**WORK ORDER:** Going down the data below, set down exactly the line with "let w := (r.payload x 0).toNat" and each line after it through the line with "def execStart (p"; no other lines.
RECORDS FOR PROCESSING: Begin
/-- A record is written at HEAD, or discarded while it does not fit (R133). -/
def ringWrite (s : State) (rg : Rg) (cycle : BitVec 48) (ws : List Entry) : State :=
  let r := s.rgn rg
  let b := r
  let r := if r.bit F.RWD_STATUS_FULL ∨ r.f F.RWD_FREE_WORDS < ws.length then r.discard cycle else r.append ws
  lowCheck (s.setRgn rg r) rg b

/-- An entry arrives at the undo buffer (R113): discarded while the region records nothing or the ring is full. -/
def pushUndo (s : State) (rg : Rg) (u : UndoEntry) : State :=
  let r := s.rgn rg
  if ¬ r.recording then s
  else if r.bit F.RWD_STATUS_FULL then s.setRgn rg (r.discard u.cycle)
  else s.setRgn rg { r with rwd := { r.rwd with undo := r.rwd.undo ++ [u] } }

/-- MEMWRs that the front port has taken and not performed. -/
def Region.writesTaken (r : Region) : Nat :=
  (r.front.filter (fun x => match x with | .wr .. => true | _ => false)).length

/-- The undo buffer has no room for one more entry beside those of the MEMWRs in flight (R113). While nothing is recorded, or while the
ring is full, entries are discarded on arrival and neither port waits. -/
def Region.undoFull (r : Region) : Bool :=
  r.recording && !r.bit F.RWD_STATUS_FULL && decide (32 ≤ r.rwd.undo.length + r.writesTaken)

/-- The record of an undo entry (R126). -/
def undoWords (u : UndoEntry) : List Entry :=
  let w0 := BitVec.ofNat 64 (packKey [(u.addr.toNat, 19), (u.pos.toNat, 13), (u.src.toNat, 3), (u.c.toNat, 4),
    (if u.poison then 1 else 0, 1)])
  match u.new with
  | none => [recHeader u.cycle 2 false 3, w0, u.old]
  | some n => [recHeader u.cycle 3 false 3, w0, u.old, n]

/-- The oldest undo entry leaves the buffer as a record (R113, R126). -/
def drainUndo (s : State) (rg : Rg) : State :=
  let r := s.rgn rg
  match r.rwd.undo with
  | [] => s
  | u :: t => ringWrite (s.setRgn rg { r with rwd := { r.rwd with undo := t } }) rg u.cycle (undoWords u)

/-- A boundary input is offered for a BIN record (R127): only while the region records. -/
def pushBin (s : State) (rg : Rg) (cycle : BitVec 48) (kind : Nat) (c : Cl) (entry source seq : Nat) (full : Bool)
    (data : Entry) : State :=
  let r := s.rgn rg
  if ¬ r.recording then s
  else
    let w0 := BitVec.ofNat 64 (packKey [(kind, 4), (c.toNat, 4), (entry, 10), (source, 4), (seq, 12), (if full then 1 else 0, 1)])
    s.setRgn rg { r with rwd := { r.rwd with bins := r.rwd.bins ++ [⟨cycle, w0, data⟩] } }

/-! ### The exchange shadow (R124, step 4) -/

/-- Slot `k` of cluster `c` is named by a valid map entry (R97, R124). -/
def Region.mapped (r : Region) (c k : Nat) : Bool :=
  (List.range 384).any (fun m =>
    let w := (r.reg (R.RGN_XMAP m)).toNat
    decide (w % 16 = k ∧ w / 16 % 16 = c ∧ w / 256 % 2 = 1))

/-- Slot `k` of cluster `c` is copied as it becomes full on the side of the cycle after the snapshot's (R124). -/
def Region.shadowSlot (r : Region) (c : Cl) (k : Nat) : Region :=
  match r.rwd.snap with
  | none => r
  | some sn =>
    let i := 16 * (sn.cycle.toNat % 2) + k
    let key := 16 * c.toNat + k
    if r.cycle = sn.cycle ∧ (r.cl c).exFull.getLsbD i ∧ (SMap.get none sn.exch key).isNone ∧ r.mapped c.toNat k then
      { r with rwd := { r.rwd with snap := some { sn with exch := SMap.set none sn.exch key (some (SMap.get 0 (r.cl c).exch i)) } } }
    else r

/-- A palette write at a fix is logged as an INJECT record with its SOURCE (R80, R127, R348); an exchange-in slot that it fills is
copied for a snapshot (R124). -/
def logInject (s : State) (rg : Rg) (c : Cl) (e source : Nat) : State :=
  let s := if 992 ≤ e ∧ e < 1008 then s.onRgn rg (fun r => r.shadowSlot c (e - 992)) else s
  let r := s.rgn rg
  let n := r.executing
  let k := r.cl c
  pushBin s rg n 3 c e source 0 (decide (992 ≤ e) && k.full n e) (k.peek n e)

/-! ### Back-port accesses (R110–R113) -/

/-- A read of the front port keeps the word that it has read, where a later write changes it (R101, R112). -/
def keepOld (r : Region) (a : BitVec 19) : FrontAcc → FrontAcc
  | .rd c k addr t stale none =>
    if addr = a then .rd c k addr t stale (some (SMap.get 0 r.dmem a.toNat, r.checked (dmemKey a.toNat) .clean))
    else .rd c k addr t stale none
  | x => x
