-- ==== Sys2Proof/Machine/Bundles.lean ====
section
/-! DEFINITION. The scheduled plane (R265–R268, R290, R291, R97–R99, R138): a bundle waits in a queue of its parity at the input
that it has reached, until the next element takes it. -/

namespace Sys2Proof.Machine

/-- The parity of a bundle's tag (R95). -/
def Bundle.parity (b : Bundle) : Bool := b.tag.getLsbD 6

/-- The STREAM of a bundle's tag. -/
def Bundle.stream (b : Bundle) : Nat := b.tag.toNat % 64

/-- The bundle with another STREAM; the parity bit stays (R96). -/
def Bundle.relabel (b : Bundle) (stream : Nat) : Bundle := { b with tag := BitVec.ofNat 7 (stream % 64 + 64 * b.parity.toNat) }

def State.bundles (s : State) (e i : Nat) (par : Bool) : List Bundle := SMap.get [] s.sched (schedKey e i par)

def State.setBundles (s : State) (e i : Nat) (par : Bool) (l : List Bundle) : State :=
  { s with sched := SMap.set [] s.sched (schedKey e i par) l }

/-- A queue holds 4 bundles of one parity (R267). -/
def State.bundleRoom (s : State) (e i : Nat) (b : Bundle) : Bool := decide ((s.bundles e i b.parity).length < 4)

/-- The bundle joins the queue of its parity at input `i` of element `e`. -/
def State.pushBundle (s : State) (e i : Nat) (b : Bundle) : State := s.setBundles e i b.parity (s.bundles e i b.parity ++ [b])

/-- The bundles of one parity that wait at an input of an element; at input 4 of a router, those in the injection (R95). -/
def waitingBundles (s : State) (el : Element) (i : Nat) (par : Bool) : List Bundle :=
  match el with
  | .router rg => if i = 4 then (s.rgn rg).inject.filter (fun b => b.parity == par) else s.bundles rg.toNat i par
  | _ => s.bundles (elemNo el) i par

/-- The first of them leaves; a bundle that leaves the buffer of an Oxdon port frees its place there (R284). -/
def takeBundle (s : State) (el : Element) (i : Nat) (par : Bool) : State :=
  match el with
  | .router rg =>
    if i = 4 then s.onRgn rg (fun r => { r with inject := r.inject.eraseP (fun b => b.parity == par) })
    else s.setBundles rg.toNat i par (s.bundles rg.toNat i par).tail
  | .quad q => s.setBundles (64 + q.toNat) i par (s.bundles (64 + q.toNat) i par).tail
  | .hub =>
    let s := s.setBundles 68 i par (s.bundles 68 i par).tail
    if 4 ≤ i ∧ i ≤ 9 then
      s.onPort (i - 4) (fun x => { x with rxPar := SMap.update 0 x.rxPar par.toNat (· + 1), ackNew := true })
    else s

/-! ### Checks of a hop (R268) -/

/-- A bundle is corrected at a hop; which wire of a D2D lane carried the bit is not among the operands, and free (R245, R246). -/
def correctBundle (s : State) (el : Element) (d2d : Option Nat) : State :=
  let s := noteCorrected s el d2d
  match receiverOf el d2d with
  | none => s
  | some n =>
    let (v, s) := s.draw 7
    noteWire s (some n) (139 + v.toNat % 101)

/-- The data and the tag copies are checked, corrected and voted; uncorrectable data poisons the bundle. A bundle that is poisoned
already carries no code to check. -/
def checkBundle (s : State) (el : Element) (i : Nat) (b : Bundle) (data : Ecc) (tagVote : Bool) : State × Bundle :=
  let d := d2dInput el i
  let s := if tagVote then correctBundle s el d else s
  if b.poison then (s, b)
  else
    match data with
    | .clean => (s, b)
    | .single => (correctBundle s el d, b)
    | .uncorrectable => (notePoisoned s el d, { b with poison := true, data := 0 })

/-! ### Routers (R265, R266) -/

/-- Where a router sends a bundle: to a neighbour, to its LOCAL output, to its quadrant switch, or nowhere (not VALID). -/
inductive Hop where
  | torus (o : Nat) (b : Bundle)
  | home (b : Bundle)
  | ext (b : Bundle)
  | unmapped
  deriving DecidableEq, Repr

/-- The forwarding entry that a bundle on input `i` uses, if it uses one (R265). -/
def forwardIndex (i : Nat) (b : Bundle) : Option Nat :=
  if i ≠ 4 then some (64 * i + b.stream) else if b.egress = 5 then some (256 + b.stream) else none

/-- What the entry says for a bundle on input `i` (R265). -/
def forwardEntry (w : Nat) (i : Nat) (b : Bundle) : Hop :=
  let out := w % 8
  let stream := w / 8 % 64
  let xdest := w / 2 ^ 14 % 16
  if w / 512 % 2 = 0 ∨ 6 ≤ out ∨ (i = 4 ∧ out ≠ 5) then .unmapped
  else if out < 4 then .torus out (b.relabel stream)
  else if out = 4 then .home { b with via := BitVec.ofNat 3 i }
  else if (4 ≤ xdest ∧ xdest < 8) ∨ 14 ≤ xdest then .unmapped
  else .ext { b.relabel stream with xrgn := BitVec.ofNat 4 (w / 2 ^ 10), xdest := BitVec.ofNat 4 xdest }

/-- The hop of a bundle on input `i` of a region's router; the injection needs no entry but for EGRESS 5 (R95, R96, R265). -/
def routerHop (r : Region) (i : Nat) (b : Bundle) : Hop :=
  match forwardIndex i b with
  | some m => forwardEntry (r.reg (R.NOC_SFWD m)).toNat i b
  | none => if b.egress = 4 then .home { b with via := 4 } else .torus b.egress.toNat b

/-- A router takes a bundle as its hop says, or the bundle waits; `t` is the state with the bundle taken. -/
def routerForward (s t : State) (rg : Rg) (i : Nat) (b : Bundle) : Hop → State
  | .torus o b' =>
    let n := (torusNext rg o).1.toNat
    if s.bundleRoom n (oppositeIn o) b' then t.pushBundle n (oppositeIn o) b' else s
  | .home b' => if s.bundleRoom rg.toNat 31 b' then t.pushBundle rg.toNat 31 b' else s
  | .ext b' => if s.bundleRoom (64 + quadOf rg) (numOf rg) b' then t.pushBundle (64 + quadOf rg) (numOf rg) b' else s
  | .unmapped => countAccepted (unmappedBundle t rg i b.stream) b

/-! ### Switches (R266, R290) -/

/-- The transmit queue of a D2D bundle lane: input 20 + l of the quadrant switch for link l, 20 + q of the hub switch for quadrant q. -/
def laneQueue (x : Nat) : Nat := 20 + x

/-- A quadrant switch passes a bundle to a region, or to the lane of a ring link or of the hub link. -/
def quadForward (s t : State) (q : Nat) (b : Bundle) : State :=
  let x := b.xdest.toNat
  let put (l : Nat) (b : Bundle) : State :=
    if s.bundleRoom (64 + q) (laneQueue l) b then t.pushBundle (64 + q) (laneQueue l) b else s
  if 8 ≤ x then put 0 { b with qtag := BitVec.ofNat 2 q }
  else if x = q then
    if s.bundleRoom (16 * q + b.xrgn.toNat) 5 b then t.pushBundle (16 * q + b.xrgn.toNat) 5 b else s
  else if x = ccwOf q then put 2 b
  else put 1 b

/-- The far end of a lane: the element and the input that it reaches, and its link as a quadrant names it. -/
def laneEnd : Element → Nat → Nat × Nat × Nat × Nat
  | .quad q, 0 => (68, q.toNat, q.toNat, 0)
  | .quad q, 1 => (64 + cwOf q.toNat, 18, q.toNat, 1)
  | .quad q, _ => (64 + ccwOf q.toNat, 17, q.toNat, 2)
  | _, x => (64 + x, 16, x, 0)

/-- A bundle crosses a D2D link that is UP (R246, R247): while it pauses or is DOWN, and at the edge of a die without supply (R29), bundles
wait in the lane's queue. -/
def laneForward (s t : State) (el : Element) (x : Nat) (b : Bundle) : State :=
  let (e, i, q, l) := laneEnd el x
  if s.d2d q l = 2 ∧ ¬ s.quadFault q ∧ ¬ s.farFault q l ∧ s.bundleRoom e i b then t.pushBundle e i b else s

/-- The region that sent a bundle replays (R138). -/
def originReplays (s : State) (b : Bundle) : Bool :=
  match b.origin with
  | some o => (s.rgn o).replaying
  | none => false

/-- The hub passes a bundle to a quadrant or to the transmit queue of a port. In a replay the bundles of the job that leave on a
port are discarded there and count as accepted (R138). -/
def hubForward (s t : State) (b : Bundle) : State :=
  let x := b.xdest.toNat
  if x < 4 then
    if s.bundleRoom 68 (laneQueue x) b then t.pushBundle 68 (laneQueue x) b else s
  else
    let p := x - 8
    if originReplays s b then countAccepted t b
    else if ((s.port p).txSched.filter (fun c => c.parity == b.parity)).length < 4 then
      t.onPort p (fun y => { y with txSched := y.txSched ++ [b] })
    else s

/-- BUNDLE_FORWARD (R265–R268): the first bundle of parity `par` at input `inp` of an element, or in the queue of a D2D lane of a switch,
moves on, if the next queue has room. `data` and `tagVote` are what the hop's checks find, `table_` what the check of the forwarding entry finds, and `waitNs` the
time the bundle has waited at the router's output. -/
def execBundleForward (el : Element) (inp : BitVec 5) (par : Bool) (data table_ : Ecc) (tagVote : Bool) (waitNs : Word) (s : State) :
    Host.Outcome State Fault Refusal :=
  let i := inp.toNat
  .next (
    match el, waitingBundles s el i par with
    | _, [] => s
    | .router rg, b :: _ =>
      if 5 < i then s
      else
        let (s', b') := checkBundle s el i b data tagVote
        let entry := forwardIndex i b
        let s' := match entry with | some m => tableEcc s' rg table_ 4 m | none => s'
        let hop := if entry.isSome && table_ == .uncorrectable then .unmapped else routerHop (s.rgn rg) i b'
        if waitingBundles s' el i par ≠ waitingBundles s el i par then s'
        else
          let t := (takeBundle s' el i par).bumpR rg F.NOC_SCHED_WAIT_NS waitNs.toNat
          let u := routerForward s' t rg i b' hop
          if waitingBundles u el i par = waitingBundles s el i par then s else u
    | .quad q, b :: _ =>
      if 20 ≤ i then laneForward s (takeBundle s el i par) el (i - 20) b
      else
        let (s', b') := checkBundle s el i b data tagVote
        let u := quadForward s' (takeBundle s' el i par) q.toNat b'
        if waitingBundles u el i par = waitingBundles s el i par then s else u
    | .hub, b :: _ =>
      if 20 ≤ i then laneForward s (takeBundle s el i par) el (i - 20) b
      else
        let (s', b') := checkBundle s el i b data tagVote
        let u := hubForward s' (takeBundle s' el i par) b'
        if waitingBundles u el i par = waitingBundles s el i par then s else u)

/-! ### Acceptance (R97–R99) -/

/-- The bundle enters the side of its parity of slot `k` of cluster `c` (R98); a poisoned one as zeros, counted and tainted (R99).
The fix of the cycle that reads it carries TAINT. In an isolated region, whose registers stand (R107), the bundle is taken and
changes nothing of them. -/
def fillSide (s : State) (rg : Rg) (c : Cl) (k : Nat) (b : Bundle) : State :=
  let i := 16 * b.parity.toNat + k
  let halted := s.rbit rg F.RGN_CTRL_ISOLATE
  let input := b.via.toNat
  let s :=
    if halted then s
    else
      let s := s.onCl rg c (fun x => { x with exch := SMap.set 0 x.exch i (if b.poison then 0 else b.data), exFull := setBit x.exFull i true })
      s.onRgn rg (fun r => (r.showStall c).shadowSlot c k)
  if ¬ b.poison then s
  else
    let later := decide (b.parity.toNat = (s.rgn rg).executing.toNat % 2)
    let s :=
      if halted then s
      else
        (s.bumpR rg F.RGN_XERR_POISON 1).onRgn rg (fun r =>
          { r.setReg R.RGN_XLAST (faultKey [(b.stream, 6), (input, 3), (1, 1)]) with
            fix := { r.fix with taintNext := r.fix.taintNext || later } })
    let s := s.noteFault 8 (quadOf rg) (faultKey [(numOf rg, 4), (input, 3), (b.stream, 6)])
    s.taint rg { cause := 3, cluster := c.toNat, entry := 992 + k, detail := b.stream + 64 * input }

/-- The cycle whose sending a bundle of parity `par` belongs to, in a region that executes `n`: n or n − 1. -/
def sentIn (n : BitVec 48) (par : Bool) : BitVec 48 := if n.toNat % 2 = par.toNat then n else n - 1

/-- The side that map entry `w` gives a bundle of parity `par`: cluster, slot, and whether it is full. -/
def sideFull (r : Region) (c : Cl) (k : Nat) (par : Bool) : Bool := (r.cl c).exFull.getLsbD (16 * par.toNat + k)

/-- The bundle at the head of the LOCAL output is accepted, discarded as unmapped, or waits (R98, R99). -/
def acceptBundle (s : State) (rg : Rg) (par : Bool) (table_ : Ecc) (waitNs : Word) (b : Bundle) (rest : List Bundle) : State :=
  let r := s.rgn rg
  let m := 64 * b.via.toNat + b.stream
  let w := (r.reg (R.RGN_XMAP m)).toNat
  let c : Cl := BitVec.ofNat 4 (w / 16)
  let k := w % 16
  let take (s : State) : State := (s.setBundles rg.toNat 31 par rest).bumpR rg F.NOC_SCHED_WAIT_NS waitNs.toNat
  if r.replaying ∧ b.port.isSome then unmappedBundle (take s) rg b.via.toNat b.stream
  else if table_ = .uncorrectable then tableEcc s rg table_ 2 m
  else if w / 256 % 2 = 0 ∨ 384 ≤ m then countAccepted (unmappedBundle (tableEcc (take s) rg table_ 2 m) rg b.via.toNat b.stream) b
  else if sideFull r c k par then s
  else
    let s := countAccepted (fillSide (tableEcc (take s) rg table_ 2 m) rg c k b) b
    match b.port with
    | none => s
    | some p => pushBin s rg (sentIn r.executing par) 1 c (992 + k) p.val 0 false (if b.poison then 0 else b.data)

/-- The next LINK_BUNDLE record of a replay with parity `par` (R138). -/
def Region.nextLinkBundle (r : Region) (par : Bool) : Option Rec :=
  r.liveRecords.find? (fun x => decide (x.typ = 4) && decide ((r.payload x 0).toNat % 16 = 1) &&
    decide (r.rwd.replayFrom.toNat < x.cycle.toNat) && decide (x.cycle.toNat % 2 = par.toNat) &&
    decide (BitVec.ofNat 18 x.pos ∉ r.rwd.used))

/-- In a replay the next LINK_BUNDLE record of the parity is delivered into its side once that is empty (R138). `ecc` is what the
check of its ring word finds. -/
def replayBundle (s : State) (rg : Rg) (par : Bool) (ecc : Ecc) : State :=
  let r := s.rgn rg
  match r.nextLinkBundle par with
  | none => s
  | some x =>
    let w := (r.payload x 0).toNat
    let c : Cl := BitVec.ofNat 4 (w / 16)
    let k := w / 256 % 16
    if sideFull r c k par ∨ r.bit F.RGN_CTRL_ISOLATE then s
    else
      let r := { r with upsets := SMap.set .clean r.upsets (ringKey (x.pos + 2)) (r.checked (ringKey (x.pos + 2)) ecc) }
      let s := readRecord (s.setRgn rg r) rg x
      let v := r.payload x 1
      let s := s.onRgn rg (fun r => { r with rwd := { r.rwd with used := r.rwd.used ++ [BitVec.ofNat 18 x.pos] } })
      let s := s.onCl rg c (fun y =>
        { y with exch := SMap.set 0 y.exch (16 * par.toNat + k) v, exFull := setBit y.exFull (16 * par.toNat + k) true })
      s.onRgn rg (fun r => r.showStall c)

/-- BUNDLE_ACCEPT (R97–R99, R127, R138, R458): the bundle of parity `par` at a region's LOCAL output, or (`fromRing`) the next
LINK_BUNDLE record of a replay. `table_` is what the check of the map entry, or of the ring word, finds; `flagErr` a parity error in a
side flag. -/
def execBundleAccept (rg : Rg) (par fromRing : Bool) (table_ : Ecc) (flagErr : Bool) (waitNs : Word) (s : State) :
    Host.Outcome State Fault Refusal :=
  .next (
    if flagErr then uncontained s rg 8
    else if fromRing then (if (s.rgn rg).replaying then replayBundle s rg par table_ else s)
    else
      match s.bundles rg.toNat 31 par with
      | [] => s
      | b :: rest => acceptBundle s rg par table_ waitNs b rest)

end Sys2Proof.Machine
end

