/-- START (R320): a START packet received on a port. -/
def execStart (p : Packet) (port : PortNo) (s : State) : Host.Outcome State Fault Refusal :=
  let flit : Flit := p.data.getD 0 0
  let key : BitVec 128 := (bitsAt flit 0 55 : BitVec 55).zeroExtend 128
  .next (
    if s.link port.val ≠ 5 then s
    else
      let s := { s with arrived := s.arrived.erase p }
      if s.f F.FAB_STATUS_SWEEP ≠ 1 then (s.bump F.FAB_DROP_BCAST_DROP 1).setF F.CFG_STATUS_START_MISSED 1
      else if ¬ controlPort s port.val ∨ nodeCoord p.src ≠ 0 ∨ p.poison ≠ 0 then s.bump F.FAB_DROP_BCAST_DROP 1
      else if key ∈ s.fab.starts then s.bump F.FAB_BCAST_DUPS 1
      else
        let (s, n) := flood (rememberStart s key) p (some port.val)
        applyStarts (s.bump F.FAB_BCAST_RELAYED n) (bitsAt flit 0 48) (bitsAt flit 48 6) (flit.getLsbD 54))

/-- FABRIC_RESET_CMD (R321): a write of 1 to FAB.CTRL.FABRIC_RESET. -/
def execFabricResetCmd (s : State) : Host.Outcome State Fault Refusal :=
  .next (
    if ¬ s.bit F.FAB_STATUS_LODESTAR then s.setF F.FAB_STATUS_RESET_IGNORED 1
    else
      let (s, p) := broadcastOf s 0x23 (Config.uid.zeroExtend 128)
      let s := (flood s p none).1
      { s with fab := { s.fab with resetDue := true } })

/-- FABRIC_RESET (R321): a FABRIC_RESET packet received on a port; `upFor1ms` says that the port has been UP for at least 1 ms. -/
def execFabricReset (p : Packet) (port : PortNo) (upFor1ms : Bool) (s : State) : Host.Outcome State Fault Refusal :=
  .next (
    if s.link port.val ≠ 5 then s
    else
      let s := { s with arrived := s.arrived.erase p }
      let uid : BitVec 64 := bitsAt (p.data.getD 0 0) 0 64
      if s.fab.lclass = 0 ∨ uid ≠ s.luid ∨ ¬ upFor1ms ∨ ¬ controlPort s port.val ∨ p.poison ≠ 0 then
        (s.bump F.FAB_DROP_BCAST_DROP 1).setF F.FAB_STATUS_RESET_IGNORED 1
      else if s.fab.resetDue then s.bump F.FAB_BCAST_DUPS 1
      else
        let (s, n) := flood s p (some port.val)
        { s.bump F.FAB_BCAST_RELAYED n with fab := { s.fab with resetDue := true } })

end Sys2Proof.Machine
end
RECORDS FOR PROCESSING: End
**WRITTEN RESPONSE:**
    let w := (r.payload x 0).toNat
    let c : Cl := BitVec.ofNat 4 (w / 16)
    let k := w / 256 % 16
    if sideFull r c k par ∨ r.bit F.RGN_CTRL_ISOLATE then s
    else
      let r := { r with upsets := SMap.set .clean r.upsets (ringKey (x.pos + 2)) (r.checked (ringKey (x.pos + 2)) ecc) }
      let s := readRecord (s.setRgn rg r) rg x
      let v := r.payload x 1
      let s := s.onRgn rg (fun r => { r with rwd := { r.rwd with used := r.rwd.used ++ [BitVec.ofNat 18 x.pos] } })
      let s := s.onCl rg c (fun y =>
        { y with exch := SMap.set 0 y.exch (16 * par.toNat + k) v, exFull := setBit y.exFull (16 * par.toNat + k) true })
      s.onRgn rg (fun r => r.showStall c)

/-- BUNDLE_ACCEPT (R97–R99, R127, R138, R458): the bundle of parity `par` at a region's LOCAL output, or (`fromRing`) the next
LINK_BUNDLE record of a replay. `table_` is what the check of the map entry, or of the ring word, finds; `flagErr` a parity error in a
side flag. -/
def execBundleAccept (rg : Rg) (par fromRing : Bool) (table_ : Ecc) (flagErr : Bool) (waitNs : Word) (s : State) :
    Host.Outcome State Fault Refusal :=
  .next (
    if flagErr then uncontained s rg 8
    else if fromRing then (if (s.rgn rg).replaying then replayBundle s rg par table_ else s)
    else
      match s.bundles rg.toNat 31 par with
      | [] => s
      | b :: rest => acceptBundle s rg par table_ waitNs b rest)

end Sys2Proof.Machine
end

/-- START (R320): a START packet received on a port. -/
def execStart (p : Packet) (port : PortNo) (s : State) : Host.Outcome State Fault Refusal :=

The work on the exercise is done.